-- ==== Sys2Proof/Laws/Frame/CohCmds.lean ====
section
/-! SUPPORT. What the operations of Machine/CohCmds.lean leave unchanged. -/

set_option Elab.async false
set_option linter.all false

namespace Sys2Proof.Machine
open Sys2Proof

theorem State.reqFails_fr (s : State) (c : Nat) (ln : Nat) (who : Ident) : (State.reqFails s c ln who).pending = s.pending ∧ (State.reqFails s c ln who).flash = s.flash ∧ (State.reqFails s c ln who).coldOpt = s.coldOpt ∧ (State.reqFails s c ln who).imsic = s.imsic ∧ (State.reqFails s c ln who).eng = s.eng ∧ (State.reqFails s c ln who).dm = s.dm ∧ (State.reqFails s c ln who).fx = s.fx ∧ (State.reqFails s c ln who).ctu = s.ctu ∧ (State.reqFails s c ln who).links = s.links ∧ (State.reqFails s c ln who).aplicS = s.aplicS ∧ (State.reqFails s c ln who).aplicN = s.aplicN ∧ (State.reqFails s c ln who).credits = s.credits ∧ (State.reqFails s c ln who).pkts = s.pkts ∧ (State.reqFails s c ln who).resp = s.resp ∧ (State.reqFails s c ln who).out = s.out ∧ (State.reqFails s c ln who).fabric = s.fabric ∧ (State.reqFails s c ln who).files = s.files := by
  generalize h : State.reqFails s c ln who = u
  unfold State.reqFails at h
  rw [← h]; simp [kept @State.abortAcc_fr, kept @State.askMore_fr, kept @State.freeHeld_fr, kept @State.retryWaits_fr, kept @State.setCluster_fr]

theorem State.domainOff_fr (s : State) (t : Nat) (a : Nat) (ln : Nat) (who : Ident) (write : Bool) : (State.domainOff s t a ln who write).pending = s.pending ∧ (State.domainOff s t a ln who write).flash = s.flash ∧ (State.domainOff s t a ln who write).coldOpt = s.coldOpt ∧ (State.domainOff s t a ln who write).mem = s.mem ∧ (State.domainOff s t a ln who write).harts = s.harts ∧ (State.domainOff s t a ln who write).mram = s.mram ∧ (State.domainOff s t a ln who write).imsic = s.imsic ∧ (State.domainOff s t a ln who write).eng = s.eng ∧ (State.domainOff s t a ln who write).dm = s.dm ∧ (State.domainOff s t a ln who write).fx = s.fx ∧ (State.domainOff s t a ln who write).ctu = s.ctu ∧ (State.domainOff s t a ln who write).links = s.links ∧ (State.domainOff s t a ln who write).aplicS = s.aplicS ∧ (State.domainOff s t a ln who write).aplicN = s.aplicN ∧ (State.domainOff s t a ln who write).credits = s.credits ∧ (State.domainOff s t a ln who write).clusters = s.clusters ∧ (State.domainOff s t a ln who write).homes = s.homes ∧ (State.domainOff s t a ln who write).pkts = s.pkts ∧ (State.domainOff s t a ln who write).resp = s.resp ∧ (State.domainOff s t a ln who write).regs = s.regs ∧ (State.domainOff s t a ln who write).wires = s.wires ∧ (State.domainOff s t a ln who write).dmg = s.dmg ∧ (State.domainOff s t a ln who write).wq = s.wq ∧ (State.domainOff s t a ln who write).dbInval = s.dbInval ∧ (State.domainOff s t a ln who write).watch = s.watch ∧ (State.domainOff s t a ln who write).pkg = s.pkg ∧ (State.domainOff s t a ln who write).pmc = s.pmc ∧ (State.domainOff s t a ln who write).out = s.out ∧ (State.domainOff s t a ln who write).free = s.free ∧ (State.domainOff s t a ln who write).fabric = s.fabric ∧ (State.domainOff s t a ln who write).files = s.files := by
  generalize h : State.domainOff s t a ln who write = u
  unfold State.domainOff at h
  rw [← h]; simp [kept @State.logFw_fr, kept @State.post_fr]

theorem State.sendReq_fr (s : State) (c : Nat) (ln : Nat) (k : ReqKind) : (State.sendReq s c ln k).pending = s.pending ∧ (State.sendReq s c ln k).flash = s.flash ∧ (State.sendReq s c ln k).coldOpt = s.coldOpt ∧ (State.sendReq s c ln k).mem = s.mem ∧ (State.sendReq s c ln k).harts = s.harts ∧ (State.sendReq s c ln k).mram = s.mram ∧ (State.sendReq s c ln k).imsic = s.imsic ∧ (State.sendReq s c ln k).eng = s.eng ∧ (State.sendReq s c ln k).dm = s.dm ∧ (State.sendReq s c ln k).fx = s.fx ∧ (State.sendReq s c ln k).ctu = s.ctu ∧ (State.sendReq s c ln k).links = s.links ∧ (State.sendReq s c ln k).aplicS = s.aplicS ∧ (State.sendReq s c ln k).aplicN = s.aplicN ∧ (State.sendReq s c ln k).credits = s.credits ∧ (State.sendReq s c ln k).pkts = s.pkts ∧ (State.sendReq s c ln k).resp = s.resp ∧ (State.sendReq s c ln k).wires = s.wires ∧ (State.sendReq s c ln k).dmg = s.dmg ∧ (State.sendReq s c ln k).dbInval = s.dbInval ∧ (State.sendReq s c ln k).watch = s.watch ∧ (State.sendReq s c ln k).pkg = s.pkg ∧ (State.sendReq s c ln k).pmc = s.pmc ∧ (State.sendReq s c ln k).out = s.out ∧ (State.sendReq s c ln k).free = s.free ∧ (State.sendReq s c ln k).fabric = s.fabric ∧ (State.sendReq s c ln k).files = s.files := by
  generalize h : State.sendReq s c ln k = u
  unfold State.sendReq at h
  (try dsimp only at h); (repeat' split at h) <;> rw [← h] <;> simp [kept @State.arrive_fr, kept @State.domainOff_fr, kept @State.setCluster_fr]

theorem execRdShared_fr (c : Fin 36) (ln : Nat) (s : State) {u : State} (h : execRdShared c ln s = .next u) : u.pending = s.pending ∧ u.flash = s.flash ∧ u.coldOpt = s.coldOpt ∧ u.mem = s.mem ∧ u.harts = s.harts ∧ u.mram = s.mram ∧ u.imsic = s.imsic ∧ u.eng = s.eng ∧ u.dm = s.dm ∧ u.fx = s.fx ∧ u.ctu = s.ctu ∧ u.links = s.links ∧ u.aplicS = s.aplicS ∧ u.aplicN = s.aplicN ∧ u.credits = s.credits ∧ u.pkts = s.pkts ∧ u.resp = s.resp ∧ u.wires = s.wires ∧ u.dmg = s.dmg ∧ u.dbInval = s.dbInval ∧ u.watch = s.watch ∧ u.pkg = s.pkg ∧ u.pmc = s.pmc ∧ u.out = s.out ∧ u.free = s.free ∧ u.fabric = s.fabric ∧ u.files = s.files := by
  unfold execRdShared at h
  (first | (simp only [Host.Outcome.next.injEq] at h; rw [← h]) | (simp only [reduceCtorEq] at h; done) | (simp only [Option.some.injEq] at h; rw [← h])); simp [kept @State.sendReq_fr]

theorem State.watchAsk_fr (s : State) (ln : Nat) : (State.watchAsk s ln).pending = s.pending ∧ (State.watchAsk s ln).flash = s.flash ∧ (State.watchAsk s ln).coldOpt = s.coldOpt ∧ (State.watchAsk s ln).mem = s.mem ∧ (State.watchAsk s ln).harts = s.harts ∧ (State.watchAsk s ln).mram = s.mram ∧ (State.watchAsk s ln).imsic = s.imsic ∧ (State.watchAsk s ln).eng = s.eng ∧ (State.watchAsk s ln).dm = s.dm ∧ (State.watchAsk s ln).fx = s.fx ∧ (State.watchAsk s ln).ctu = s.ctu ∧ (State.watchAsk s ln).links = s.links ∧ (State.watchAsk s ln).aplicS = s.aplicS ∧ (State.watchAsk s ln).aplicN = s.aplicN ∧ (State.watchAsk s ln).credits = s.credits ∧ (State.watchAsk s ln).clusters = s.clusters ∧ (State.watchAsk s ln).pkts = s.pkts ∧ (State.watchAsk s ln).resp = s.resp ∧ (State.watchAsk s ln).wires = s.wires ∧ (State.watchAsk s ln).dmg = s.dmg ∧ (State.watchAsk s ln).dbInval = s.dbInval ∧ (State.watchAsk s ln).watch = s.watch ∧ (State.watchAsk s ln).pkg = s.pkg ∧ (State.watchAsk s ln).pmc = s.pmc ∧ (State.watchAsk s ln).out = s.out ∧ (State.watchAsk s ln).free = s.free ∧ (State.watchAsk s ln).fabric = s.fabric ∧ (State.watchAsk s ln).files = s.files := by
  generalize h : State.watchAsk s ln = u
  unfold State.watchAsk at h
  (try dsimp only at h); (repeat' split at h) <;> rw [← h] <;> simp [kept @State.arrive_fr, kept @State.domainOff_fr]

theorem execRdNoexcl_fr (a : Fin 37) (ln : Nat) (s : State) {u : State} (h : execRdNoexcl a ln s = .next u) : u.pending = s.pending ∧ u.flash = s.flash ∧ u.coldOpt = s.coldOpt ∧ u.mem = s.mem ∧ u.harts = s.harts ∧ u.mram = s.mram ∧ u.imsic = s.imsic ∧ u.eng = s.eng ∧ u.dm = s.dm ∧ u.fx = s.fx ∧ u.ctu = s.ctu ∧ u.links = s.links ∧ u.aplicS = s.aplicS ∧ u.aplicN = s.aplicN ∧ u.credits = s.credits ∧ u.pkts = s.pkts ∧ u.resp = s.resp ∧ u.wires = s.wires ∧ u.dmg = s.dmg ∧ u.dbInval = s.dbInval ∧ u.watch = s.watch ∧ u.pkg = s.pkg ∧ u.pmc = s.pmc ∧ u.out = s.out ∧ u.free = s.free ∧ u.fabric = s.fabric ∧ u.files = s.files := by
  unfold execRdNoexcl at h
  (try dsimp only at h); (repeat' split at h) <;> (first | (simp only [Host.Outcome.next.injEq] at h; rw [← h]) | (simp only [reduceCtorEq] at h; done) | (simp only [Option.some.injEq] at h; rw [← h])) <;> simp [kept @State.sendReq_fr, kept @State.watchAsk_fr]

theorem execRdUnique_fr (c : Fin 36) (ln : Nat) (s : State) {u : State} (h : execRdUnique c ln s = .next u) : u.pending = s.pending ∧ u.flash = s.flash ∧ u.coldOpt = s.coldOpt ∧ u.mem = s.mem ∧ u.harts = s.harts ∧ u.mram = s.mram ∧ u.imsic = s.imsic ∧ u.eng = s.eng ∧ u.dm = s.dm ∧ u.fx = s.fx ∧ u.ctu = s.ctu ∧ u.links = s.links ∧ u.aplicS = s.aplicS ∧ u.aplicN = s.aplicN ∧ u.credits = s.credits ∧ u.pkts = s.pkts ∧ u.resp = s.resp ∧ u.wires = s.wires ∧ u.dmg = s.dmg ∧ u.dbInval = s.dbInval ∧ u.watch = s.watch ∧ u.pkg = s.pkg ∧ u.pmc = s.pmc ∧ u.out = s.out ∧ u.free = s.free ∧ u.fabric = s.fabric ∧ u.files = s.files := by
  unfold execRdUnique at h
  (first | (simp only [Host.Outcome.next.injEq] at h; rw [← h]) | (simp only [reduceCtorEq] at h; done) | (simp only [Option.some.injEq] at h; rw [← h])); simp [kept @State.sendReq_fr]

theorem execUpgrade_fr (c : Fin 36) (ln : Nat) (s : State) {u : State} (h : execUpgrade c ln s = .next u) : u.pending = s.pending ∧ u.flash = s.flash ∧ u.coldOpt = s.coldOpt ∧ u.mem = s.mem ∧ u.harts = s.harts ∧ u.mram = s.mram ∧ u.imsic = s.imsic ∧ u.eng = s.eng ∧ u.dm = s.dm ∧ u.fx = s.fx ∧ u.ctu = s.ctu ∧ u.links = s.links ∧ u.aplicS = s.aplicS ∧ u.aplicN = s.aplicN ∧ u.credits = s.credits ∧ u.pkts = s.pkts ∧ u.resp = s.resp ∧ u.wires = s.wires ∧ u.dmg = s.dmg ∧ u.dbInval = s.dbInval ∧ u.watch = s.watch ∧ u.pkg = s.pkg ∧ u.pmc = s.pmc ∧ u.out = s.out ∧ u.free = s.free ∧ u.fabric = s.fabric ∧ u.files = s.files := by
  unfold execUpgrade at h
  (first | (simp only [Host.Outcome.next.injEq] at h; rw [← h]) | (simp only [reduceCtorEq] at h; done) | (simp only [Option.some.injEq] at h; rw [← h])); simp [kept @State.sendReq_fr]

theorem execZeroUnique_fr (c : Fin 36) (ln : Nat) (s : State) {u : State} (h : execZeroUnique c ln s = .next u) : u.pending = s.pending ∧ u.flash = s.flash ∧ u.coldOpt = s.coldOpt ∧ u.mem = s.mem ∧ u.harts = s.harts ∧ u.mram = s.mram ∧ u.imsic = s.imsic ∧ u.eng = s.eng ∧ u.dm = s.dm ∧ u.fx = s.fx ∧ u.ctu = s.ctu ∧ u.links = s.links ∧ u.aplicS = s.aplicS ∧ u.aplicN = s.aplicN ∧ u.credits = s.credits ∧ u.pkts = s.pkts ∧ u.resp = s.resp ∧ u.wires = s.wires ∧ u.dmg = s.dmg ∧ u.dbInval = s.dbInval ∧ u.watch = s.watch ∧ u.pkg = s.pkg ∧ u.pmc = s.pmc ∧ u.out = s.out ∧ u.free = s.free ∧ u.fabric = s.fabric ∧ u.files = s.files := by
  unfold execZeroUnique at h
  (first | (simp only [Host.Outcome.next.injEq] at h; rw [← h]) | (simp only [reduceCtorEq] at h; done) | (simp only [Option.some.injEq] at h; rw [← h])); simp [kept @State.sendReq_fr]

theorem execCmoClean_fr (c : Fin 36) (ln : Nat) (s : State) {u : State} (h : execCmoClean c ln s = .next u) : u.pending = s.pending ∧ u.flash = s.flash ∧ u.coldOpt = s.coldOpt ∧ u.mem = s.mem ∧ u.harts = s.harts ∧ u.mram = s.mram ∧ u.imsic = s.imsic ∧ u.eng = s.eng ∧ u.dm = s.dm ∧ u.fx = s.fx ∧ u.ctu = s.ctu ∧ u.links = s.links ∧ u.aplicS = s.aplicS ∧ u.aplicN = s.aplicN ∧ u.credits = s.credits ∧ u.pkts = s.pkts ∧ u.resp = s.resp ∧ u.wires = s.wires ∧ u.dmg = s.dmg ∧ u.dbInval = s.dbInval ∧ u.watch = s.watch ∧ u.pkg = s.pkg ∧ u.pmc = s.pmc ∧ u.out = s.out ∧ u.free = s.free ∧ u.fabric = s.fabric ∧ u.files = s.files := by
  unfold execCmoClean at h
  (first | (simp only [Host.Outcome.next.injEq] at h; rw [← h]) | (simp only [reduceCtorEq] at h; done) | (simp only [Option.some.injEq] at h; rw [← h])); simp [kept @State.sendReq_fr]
------------------------------------------------------------
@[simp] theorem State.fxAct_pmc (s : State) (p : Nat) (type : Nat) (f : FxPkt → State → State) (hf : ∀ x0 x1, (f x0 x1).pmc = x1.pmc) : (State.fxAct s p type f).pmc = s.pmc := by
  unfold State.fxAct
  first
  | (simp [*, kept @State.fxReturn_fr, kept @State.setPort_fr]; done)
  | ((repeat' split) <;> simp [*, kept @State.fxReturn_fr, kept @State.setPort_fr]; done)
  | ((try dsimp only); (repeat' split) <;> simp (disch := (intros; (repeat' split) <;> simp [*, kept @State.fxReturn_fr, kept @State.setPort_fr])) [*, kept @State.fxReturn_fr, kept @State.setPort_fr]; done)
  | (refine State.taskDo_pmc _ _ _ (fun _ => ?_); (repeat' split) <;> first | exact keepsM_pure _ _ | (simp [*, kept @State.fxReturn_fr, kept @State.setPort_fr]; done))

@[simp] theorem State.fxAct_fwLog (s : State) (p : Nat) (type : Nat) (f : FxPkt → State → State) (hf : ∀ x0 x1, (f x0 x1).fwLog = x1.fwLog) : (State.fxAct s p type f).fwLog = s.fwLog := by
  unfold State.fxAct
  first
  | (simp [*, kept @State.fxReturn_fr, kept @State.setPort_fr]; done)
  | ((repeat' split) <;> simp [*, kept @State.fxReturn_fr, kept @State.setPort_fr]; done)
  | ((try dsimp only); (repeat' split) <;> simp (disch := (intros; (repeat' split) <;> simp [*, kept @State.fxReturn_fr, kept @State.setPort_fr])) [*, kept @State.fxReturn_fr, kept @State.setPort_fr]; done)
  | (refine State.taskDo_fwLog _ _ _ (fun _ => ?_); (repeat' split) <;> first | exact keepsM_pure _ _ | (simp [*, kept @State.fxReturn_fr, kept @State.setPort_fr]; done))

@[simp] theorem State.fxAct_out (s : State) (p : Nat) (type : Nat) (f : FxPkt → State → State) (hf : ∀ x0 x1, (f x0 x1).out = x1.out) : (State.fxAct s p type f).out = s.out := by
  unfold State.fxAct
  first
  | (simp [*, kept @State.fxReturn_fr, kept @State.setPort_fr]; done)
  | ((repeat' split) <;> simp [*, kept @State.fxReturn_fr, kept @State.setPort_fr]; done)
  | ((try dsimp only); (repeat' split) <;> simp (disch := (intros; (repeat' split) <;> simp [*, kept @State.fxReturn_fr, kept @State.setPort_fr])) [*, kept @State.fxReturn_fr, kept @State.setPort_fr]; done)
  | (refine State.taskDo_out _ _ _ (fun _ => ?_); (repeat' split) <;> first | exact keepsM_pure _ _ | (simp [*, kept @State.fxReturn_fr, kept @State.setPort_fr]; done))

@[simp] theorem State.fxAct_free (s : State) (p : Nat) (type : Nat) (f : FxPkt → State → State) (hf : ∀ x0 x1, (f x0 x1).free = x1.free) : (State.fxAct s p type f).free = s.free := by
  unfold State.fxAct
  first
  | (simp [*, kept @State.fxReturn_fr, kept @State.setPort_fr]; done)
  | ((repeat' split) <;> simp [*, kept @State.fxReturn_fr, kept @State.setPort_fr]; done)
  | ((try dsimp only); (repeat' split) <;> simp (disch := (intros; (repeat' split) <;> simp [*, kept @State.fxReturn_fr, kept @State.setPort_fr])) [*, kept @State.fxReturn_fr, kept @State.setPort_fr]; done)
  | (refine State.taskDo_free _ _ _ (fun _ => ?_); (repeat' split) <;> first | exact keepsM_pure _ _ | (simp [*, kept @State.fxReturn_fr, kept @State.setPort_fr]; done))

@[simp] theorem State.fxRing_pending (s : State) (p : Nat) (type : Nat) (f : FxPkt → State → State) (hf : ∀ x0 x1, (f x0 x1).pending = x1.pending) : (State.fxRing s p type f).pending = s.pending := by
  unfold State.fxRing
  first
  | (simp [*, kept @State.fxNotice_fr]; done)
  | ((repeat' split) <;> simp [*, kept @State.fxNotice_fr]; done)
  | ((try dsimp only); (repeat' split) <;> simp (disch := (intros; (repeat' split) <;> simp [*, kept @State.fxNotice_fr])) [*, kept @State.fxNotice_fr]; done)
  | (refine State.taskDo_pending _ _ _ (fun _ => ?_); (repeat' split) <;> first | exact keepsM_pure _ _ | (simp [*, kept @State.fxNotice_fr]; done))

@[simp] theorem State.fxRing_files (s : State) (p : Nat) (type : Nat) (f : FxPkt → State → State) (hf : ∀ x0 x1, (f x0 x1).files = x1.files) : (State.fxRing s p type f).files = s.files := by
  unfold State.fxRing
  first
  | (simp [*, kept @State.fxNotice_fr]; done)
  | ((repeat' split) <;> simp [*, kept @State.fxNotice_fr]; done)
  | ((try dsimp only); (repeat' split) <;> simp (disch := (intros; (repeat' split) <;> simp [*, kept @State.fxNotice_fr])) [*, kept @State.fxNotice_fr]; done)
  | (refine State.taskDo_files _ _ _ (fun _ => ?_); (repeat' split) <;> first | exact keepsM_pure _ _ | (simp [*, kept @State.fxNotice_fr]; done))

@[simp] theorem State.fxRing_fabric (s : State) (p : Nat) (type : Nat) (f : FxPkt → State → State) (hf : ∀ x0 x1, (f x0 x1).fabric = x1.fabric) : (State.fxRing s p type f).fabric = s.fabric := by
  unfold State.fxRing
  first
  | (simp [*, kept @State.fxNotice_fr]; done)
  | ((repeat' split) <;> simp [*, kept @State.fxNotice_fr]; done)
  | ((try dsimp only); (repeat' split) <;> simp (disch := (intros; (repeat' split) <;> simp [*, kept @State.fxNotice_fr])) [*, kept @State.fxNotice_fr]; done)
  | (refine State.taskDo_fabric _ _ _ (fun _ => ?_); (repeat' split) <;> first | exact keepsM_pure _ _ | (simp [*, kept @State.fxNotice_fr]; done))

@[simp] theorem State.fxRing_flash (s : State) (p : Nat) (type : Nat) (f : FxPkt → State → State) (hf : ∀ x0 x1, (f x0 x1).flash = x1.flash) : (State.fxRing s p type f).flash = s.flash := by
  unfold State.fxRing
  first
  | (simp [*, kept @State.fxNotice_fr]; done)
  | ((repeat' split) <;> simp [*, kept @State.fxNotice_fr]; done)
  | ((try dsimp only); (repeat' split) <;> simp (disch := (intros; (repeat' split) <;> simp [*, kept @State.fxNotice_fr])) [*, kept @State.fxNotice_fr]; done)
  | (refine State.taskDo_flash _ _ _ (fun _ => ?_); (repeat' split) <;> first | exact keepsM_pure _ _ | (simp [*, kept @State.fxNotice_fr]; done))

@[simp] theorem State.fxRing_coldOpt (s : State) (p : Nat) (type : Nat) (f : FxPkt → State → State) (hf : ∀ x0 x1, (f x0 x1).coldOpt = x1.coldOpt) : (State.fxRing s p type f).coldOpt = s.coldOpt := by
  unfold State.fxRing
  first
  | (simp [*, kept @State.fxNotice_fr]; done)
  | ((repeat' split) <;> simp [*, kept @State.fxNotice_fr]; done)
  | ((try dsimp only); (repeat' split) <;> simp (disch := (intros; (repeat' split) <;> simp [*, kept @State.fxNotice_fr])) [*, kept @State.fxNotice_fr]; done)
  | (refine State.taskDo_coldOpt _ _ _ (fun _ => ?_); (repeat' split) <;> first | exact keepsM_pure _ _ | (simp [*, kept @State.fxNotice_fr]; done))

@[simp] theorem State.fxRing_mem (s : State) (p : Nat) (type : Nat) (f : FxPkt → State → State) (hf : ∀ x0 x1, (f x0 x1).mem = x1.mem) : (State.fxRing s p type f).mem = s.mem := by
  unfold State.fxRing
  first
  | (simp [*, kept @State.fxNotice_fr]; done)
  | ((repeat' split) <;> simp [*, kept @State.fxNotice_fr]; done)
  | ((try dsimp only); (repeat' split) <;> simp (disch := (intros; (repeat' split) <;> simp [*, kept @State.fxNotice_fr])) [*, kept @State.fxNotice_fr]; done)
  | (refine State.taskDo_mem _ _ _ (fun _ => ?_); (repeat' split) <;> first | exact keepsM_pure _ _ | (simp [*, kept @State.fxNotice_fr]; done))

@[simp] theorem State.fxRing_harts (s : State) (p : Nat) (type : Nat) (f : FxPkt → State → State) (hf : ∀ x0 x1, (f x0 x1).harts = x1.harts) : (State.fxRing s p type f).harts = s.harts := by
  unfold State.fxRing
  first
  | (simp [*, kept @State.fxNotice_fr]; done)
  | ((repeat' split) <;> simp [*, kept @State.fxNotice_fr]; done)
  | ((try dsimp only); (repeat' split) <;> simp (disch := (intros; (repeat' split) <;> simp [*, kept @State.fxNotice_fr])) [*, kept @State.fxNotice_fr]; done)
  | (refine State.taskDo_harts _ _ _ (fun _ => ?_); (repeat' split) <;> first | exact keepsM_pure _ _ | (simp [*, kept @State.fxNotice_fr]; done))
------------------------------------------------------------
* _Task item_:
Lines of the listing above that contain the word "false" should all be returned.

* _Solved problem_:
set_option Elab.async false
set_option linter.all false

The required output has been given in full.